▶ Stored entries
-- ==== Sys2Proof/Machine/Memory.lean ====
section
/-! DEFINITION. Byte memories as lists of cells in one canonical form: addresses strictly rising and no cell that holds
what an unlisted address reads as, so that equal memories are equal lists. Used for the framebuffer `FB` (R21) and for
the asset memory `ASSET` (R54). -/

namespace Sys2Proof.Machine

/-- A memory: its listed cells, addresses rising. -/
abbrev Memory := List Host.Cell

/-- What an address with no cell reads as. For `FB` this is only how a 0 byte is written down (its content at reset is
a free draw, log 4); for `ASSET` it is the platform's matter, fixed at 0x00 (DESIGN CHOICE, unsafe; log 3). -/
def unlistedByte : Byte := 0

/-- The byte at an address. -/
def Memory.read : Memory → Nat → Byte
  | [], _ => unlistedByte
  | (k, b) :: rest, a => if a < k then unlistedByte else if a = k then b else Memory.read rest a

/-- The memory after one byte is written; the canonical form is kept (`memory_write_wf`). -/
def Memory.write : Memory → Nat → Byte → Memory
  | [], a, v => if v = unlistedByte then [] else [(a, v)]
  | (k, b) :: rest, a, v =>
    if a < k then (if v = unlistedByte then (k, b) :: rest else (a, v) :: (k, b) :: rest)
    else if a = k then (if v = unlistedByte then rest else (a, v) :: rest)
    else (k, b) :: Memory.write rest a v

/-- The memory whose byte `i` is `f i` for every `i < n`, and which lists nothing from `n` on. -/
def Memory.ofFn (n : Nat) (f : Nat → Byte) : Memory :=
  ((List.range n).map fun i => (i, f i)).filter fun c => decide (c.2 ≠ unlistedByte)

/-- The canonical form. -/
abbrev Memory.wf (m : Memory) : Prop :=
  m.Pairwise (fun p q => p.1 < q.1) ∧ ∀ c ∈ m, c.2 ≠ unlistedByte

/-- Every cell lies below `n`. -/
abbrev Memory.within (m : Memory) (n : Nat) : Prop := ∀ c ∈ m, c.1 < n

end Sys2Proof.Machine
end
* * *
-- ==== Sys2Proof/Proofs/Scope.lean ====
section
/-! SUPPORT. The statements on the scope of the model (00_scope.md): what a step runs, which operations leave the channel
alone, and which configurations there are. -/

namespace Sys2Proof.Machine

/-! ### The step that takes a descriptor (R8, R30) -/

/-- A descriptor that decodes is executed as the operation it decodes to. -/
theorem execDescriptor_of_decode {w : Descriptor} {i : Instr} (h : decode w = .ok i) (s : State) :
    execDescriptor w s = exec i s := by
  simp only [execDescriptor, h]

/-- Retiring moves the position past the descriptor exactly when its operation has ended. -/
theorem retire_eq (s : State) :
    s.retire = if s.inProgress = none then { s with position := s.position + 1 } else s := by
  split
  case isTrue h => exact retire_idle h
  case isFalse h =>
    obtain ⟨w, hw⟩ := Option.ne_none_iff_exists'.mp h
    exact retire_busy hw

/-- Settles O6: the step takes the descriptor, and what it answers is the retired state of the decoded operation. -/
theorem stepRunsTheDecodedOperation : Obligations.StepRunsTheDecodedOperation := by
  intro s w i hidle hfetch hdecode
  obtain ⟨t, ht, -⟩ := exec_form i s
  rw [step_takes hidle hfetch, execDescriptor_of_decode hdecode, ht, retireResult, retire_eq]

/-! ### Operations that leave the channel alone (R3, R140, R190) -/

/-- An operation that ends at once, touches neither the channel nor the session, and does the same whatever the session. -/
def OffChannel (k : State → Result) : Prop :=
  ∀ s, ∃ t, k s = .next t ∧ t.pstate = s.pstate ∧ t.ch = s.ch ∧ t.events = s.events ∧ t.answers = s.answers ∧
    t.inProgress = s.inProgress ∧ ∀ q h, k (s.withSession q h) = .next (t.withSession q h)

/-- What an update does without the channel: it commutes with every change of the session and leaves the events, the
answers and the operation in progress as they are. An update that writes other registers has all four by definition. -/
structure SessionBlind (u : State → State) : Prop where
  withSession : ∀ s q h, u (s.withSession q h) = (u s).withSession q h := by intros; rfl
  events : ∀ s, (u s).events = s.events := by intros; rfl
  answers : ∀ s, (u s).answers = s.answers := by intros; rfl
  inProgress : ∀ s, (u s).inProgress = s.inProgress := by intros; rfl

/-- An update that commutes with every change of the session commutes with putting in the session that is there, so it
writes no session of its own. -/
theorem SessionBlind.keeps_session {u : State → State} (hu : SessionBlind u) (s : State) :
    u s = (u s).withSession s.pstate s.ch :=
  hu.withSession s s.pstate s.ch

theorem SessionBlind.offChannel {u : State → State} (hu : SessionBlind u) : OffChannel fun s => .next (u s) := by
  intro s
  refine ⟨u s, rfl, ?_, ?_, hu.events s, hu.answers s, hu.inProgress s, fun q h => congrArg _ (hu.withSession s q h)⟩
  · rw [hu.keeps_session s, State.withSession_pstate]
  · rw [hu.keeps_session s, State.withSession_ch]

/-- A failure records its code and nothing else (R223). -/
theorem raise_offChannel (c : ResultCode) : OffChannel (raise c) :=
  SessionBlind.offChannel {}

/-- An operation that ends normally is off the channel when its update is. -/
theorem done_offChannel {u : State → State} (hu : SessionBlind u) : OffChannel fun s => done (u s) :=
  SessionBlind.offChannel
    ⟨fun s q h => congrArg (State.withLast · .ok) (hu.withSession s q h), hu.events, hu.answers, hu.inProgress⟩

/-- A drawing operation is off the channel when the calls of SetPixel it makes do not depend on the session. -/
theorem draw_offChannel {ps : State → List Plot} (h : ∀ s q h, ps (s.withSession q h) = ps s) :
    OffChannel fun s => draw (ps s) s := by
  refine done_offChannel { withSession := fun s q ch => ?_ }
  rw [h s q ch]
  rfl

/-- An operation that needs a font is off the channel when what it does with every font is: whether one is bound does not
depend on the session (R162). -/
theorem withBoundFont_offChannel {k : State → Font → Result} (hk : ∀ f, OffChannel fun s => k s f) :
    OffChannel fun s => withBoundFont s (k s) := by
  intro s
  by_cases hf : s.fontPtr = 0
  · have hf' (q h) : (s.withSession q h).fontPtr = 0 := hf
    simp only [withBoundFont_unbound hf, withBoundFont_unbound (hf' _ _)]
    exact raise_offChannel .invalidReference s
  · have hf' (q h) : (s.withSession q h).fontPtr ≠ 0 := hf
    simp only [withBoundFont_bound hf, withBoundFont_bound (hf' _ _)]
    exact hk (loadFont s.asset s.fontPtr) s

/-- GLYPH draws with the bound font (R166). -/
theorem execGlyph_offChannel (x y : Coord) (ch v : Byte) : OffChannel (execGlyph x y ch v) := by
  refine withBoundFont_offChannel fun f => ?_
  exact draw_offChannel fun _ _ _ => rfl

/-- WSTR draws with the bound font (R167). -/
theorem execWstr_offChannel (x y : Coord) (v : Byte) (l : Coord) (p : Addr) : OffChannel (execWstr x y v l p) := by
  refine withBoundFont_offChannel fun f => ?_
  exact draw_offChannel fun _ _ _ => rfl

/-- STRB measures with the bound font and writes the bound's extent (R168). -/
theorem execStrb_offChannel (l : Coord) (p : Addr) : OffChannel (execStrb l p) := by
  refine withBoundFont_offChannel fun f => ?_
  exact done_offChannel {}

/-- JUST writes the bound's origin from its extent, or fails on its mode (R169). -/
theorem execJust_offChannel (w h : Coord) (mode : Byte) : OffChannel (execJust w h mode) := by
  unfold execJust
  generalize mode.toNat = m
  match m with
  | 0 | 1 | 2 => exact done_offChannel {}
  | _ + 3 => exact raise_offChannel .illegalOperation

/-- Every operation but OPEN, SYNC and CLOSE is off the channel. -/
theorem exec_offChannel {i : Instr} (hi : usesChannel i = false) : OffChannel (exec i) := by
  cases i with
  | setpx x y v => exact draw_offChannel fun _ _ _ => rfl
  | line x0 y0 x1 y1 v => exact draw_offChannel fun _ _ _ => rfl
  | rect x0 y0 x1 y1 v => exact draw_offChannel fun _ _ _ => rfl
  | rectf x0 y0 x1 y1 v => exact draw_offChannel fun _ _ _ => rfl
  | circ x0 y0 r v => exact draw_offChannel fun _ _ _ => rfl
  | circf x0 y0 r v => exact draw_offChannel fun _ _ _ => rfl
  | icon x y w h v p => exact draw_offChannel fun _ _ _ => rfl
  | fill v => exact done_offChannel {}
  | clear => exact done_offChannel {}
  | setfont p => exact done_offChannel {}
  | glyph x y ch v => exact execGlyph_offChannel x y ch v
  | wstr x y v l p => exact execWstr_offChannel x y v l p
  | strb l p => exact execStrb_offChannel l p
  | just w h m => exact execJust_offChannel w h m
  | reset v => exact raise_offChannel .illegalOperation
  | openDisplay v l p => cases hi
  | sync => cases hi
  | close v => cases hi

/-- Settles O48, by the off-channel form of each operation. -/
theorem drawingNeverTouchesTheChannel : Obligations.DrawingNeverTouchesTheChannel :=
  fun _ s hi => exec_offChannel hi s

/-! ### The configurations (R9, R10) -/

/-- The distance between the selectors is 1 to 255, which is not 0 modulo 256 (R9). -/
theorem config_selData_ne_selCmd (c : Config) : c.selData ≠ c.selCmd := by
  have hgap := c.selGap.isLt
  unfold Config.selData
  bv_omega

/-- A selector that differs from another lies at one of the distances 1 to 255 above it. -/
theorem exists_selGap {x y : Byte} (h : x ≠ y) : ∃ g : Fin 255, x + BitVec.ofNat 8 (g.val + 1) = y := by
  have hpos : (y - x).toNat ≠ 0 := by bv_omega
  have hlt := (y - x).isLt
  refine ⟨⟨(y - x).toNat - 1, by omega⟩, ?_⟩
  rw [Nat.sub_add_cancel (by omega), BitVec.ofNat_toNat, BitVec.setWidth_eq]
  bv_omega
* * *
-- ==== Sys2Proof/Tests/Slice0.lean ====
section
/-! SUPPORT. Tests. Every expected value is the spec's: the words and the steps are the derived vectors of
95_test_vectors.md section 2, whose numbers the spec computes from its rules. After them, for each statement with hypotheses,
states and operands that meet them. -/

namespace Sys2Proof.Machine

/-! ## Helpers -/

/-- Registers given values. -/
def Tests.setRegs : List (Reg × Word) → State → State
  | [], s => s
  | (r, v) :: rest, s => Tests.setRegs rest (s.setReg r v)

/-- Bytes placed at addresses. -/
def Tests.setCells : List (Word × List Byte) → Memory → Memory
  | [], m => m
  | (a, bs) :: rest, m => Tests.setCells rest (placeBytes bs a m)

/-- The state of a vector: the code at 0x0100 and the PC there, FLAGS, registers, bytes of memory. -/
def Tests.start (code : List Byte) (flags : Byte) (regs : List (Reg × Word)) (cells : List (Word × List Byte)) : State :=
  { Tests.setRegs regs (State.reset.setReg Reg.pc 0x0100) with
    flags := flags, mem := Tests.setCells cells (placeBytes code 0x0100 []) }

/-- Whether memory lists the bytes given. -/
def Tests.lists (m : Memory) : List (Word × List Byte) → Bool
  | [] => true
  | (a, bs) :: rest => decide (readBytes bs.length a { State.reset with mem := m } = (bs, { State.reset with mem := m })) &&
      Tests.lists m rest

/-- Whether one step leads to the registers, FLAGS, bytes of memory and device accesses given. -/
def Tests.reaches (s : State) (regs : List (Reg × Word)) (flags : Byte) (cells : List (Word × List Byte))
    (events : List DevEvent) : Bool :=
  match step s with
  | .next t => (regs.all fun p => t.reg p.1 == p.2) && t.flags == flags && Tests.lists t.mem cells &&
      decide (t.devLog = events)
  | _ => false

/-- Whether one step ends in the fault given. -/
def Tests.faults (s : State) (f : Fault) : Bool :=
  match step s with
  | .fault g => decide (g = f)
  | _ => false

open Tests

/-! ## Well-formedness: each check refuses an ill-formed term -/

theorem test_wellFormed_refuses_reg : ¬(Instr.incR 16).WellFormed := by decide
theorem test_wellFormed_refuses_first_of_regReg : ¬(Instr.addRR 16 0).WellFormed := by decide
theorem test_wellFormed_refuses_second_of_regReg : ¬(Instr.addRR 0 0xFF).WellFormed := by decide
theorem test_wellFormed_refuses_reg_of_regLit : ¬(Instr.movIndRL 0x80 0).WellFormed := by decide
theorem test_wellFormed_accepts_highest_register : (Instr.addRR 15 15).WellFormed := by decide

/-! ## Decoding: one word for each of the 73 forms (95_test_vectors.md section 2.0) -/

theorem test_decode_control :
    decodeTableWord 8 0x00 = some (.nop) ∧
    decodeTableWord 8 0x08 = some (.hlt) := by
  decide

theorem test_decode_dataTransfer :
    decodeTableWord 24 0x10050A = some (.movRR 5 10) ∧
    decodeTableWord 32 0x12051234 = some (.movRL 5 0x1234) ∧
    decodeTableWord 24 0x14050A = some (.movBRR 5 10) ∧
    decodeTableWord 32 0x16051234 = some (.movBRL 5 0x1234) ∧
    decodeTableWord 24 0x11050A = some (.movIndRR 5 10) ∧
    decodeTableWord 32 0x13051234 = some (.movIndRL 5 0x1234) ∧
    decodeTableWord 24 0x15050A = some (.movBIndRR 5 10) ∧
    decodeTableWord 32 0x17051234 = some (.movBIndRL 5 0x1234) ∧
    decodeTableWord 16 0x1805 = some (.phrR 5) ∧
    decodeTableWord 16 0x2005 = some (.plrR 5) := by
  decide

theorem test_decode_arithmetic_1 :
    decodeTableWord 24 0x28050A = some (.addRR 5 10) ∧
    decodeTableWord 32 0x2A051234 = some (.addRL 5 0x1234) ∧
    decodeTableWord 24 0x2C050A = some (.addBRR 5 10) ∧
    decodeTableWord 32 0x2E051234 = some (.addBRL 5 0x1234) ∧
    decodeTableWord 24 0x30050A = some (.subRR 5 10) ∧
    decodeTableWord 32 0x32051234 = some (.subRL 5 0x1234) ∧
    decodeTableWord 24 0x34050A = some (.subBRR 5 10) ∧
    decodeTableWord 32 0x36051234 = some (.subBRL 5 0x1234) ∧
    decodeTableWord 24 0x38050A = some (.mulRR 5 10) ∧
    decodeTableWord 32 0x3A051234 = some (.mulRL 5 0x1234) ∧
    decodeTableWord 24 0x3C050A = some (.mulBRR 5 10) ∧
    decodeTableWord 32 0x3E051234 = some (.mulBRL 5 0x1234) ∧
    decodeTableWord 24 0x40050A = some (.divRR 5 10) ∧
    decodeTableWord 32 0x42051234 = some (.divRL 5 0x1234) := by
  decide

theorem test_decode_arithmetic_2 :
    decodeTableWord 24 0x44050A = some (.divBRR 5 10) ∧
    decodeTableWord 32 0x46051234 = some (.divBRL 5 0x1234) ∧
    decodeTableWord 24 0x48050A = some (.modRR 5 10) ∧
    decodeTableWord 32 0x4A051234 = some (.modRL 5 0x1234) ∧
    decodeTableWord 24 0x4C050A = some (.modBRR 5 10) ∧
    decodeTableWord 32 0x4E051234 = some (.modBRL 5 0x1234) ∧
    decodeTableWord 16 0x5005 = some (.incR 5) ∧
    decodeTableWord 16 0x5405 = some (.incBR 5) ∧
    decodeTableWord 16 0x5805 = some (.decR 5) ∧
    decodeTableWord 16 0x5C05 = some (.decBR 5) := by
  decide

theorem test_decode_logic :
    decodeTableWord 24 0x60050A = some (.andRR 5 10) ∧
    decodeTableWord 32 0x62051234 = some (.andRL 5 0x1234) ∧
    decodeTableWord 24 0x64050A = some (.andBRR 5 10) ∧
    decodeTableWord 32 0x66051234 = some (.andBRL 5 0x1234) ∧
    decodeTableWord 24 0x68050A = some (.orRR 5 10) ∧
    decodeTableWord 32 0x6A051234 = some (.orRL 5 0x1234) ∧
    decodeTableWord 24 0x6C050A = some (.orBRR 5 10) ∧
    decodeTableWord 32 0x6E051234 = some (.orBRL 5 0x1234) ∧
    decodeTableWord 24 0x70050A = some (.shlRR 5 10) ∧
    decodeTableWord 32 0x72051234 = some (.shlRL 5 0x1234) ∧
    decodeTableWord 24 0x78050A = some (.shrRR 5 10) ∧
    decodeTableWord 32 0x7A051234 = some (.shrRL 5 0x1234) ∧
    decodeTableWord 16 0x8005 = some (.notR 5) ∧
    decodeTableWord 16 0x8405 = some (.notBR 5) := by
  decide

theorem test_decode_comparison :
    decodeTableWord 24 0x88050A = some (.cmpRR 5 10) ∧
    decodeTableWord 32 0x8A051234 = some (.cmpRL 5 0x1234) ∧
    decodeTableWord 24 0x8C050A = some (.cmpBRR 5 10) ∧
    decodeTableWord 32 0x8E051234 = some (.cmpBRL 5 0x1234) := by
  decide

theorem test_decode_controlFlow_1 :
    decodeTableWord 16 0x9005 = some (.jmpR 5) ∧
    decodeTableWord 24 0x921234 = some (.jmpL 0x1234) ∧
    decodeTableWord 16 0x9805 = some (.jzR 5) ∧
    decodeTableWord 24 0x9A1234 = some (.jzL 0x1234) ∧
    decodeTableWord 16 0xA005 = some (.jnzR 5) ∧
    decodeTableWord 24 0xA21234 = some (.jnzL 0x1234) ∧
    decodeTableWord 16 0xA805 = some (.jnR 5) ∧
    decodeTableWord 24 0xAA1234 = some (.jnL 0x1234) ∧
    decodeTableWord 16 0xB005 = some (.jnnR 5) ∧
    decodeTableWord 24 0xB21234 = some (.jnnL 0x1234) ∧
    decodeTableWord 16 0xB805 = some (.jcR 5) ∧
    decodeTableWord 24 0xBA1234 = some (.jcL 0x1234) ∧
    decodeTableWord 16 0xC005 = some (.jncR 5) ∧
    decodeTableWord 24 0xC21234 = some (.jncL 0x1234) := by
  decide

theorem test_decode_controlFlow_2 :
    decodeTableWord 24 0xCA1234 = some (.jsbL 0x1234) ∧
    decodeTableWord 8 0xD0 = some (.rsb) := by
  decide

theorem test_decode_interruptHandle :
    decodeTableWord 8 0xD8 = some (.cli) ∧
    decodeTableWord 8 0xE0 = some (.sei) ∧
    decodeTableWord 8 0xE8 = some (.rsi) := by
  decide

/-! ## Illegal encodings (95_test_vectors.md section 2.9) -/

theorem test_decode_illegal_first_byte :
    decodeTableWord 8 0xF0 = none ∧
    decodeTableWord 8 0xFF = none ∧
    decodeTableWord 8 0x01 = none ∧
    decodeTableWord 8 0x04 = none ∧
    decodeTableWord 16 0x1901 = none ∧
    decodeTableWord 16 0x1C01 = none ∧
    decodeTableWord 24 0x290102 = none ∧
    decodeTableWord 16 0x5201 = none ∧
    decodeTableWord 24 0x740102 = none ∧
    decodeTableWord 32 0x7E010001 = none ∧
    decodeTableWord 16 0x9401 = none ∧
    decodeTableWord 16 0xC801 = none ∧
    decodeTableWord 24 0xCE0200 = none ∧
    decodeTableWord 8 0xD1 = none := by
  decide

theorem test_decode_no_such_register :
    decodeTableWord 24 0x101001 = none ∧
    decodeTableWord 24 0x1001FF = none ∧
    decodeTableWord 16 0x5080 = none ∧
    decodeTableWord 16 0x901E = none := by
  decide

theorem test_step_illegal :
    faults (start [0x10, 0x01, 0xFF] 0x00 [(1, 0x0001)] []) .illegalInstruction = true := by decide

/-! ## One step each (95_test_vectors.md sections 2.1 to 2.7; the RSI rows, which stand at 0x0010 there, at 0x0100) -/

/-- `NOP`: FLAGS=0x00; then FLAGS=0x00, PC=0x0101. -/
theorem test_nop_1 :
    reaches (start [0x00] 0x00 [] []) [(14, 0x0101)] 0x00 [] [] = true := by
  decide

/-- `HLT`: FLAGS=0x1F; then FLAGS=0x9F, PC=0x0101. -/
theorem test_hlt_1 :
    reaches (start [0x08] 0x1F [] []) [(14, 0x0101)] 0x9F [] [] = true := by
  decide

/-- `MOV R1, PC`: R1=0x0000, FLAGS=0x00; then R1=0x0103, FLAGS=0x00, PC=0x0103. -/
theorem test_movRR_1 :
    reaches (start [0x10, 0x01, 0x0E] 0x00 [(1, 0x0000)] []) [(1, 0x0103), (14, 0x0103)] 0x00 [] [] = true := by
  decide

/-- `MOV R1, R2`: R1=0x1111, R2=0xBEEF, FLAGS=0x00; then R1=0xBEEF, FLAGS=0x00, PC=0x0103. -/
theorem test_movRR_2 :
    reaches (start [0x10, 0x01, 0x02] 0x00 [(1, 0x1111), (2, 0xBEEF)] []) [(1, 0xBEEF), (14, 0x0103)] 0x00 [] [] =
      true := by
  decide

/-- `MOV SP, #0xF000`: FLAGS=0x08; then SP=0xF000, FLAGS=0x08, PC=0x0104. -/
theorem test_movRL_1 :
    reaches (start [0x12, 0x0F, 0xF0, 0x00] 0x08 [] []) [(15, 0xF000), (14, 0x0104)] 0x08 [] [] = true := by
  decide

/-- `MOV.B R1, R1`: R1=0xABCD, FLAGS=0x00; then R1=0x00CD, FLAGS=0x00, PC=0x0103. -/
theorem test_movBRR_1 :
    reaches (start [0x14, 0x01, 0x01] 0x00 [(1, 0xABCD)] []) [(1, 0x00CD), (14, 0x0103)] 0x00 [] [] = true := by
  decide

▶ Assigned task
Retype only the lines above between the line with "exact raise_offChannel .invalidReference" and the line with "font (R167). -/", counting those two lines as well, and keep every character as it is.

▶ Result for this exercise
    exact raise_offChannel .invalidReference s
  · have hf' (q h) : (s.withSession q h).fontPtr ≠ 0 := hf
    simp only [withBoundFont_bound hf, withBoundFont_bound (hf' _ _)]
    exact hk (loadFont s.asset s.fontPtr) s

/-- GLYPH draws with the bound font (R166). -/
theorem execGlyph_offChannel (x y : Coord) (ch v : Byte) : OffChannel (execGlyph x y ch v) := by
  refine withBoundFont_offChannel fun f => ?_
  exact draw_offChannel fun _ _ _ => rfl

/-- WSTR draws with the bound font (R167). -/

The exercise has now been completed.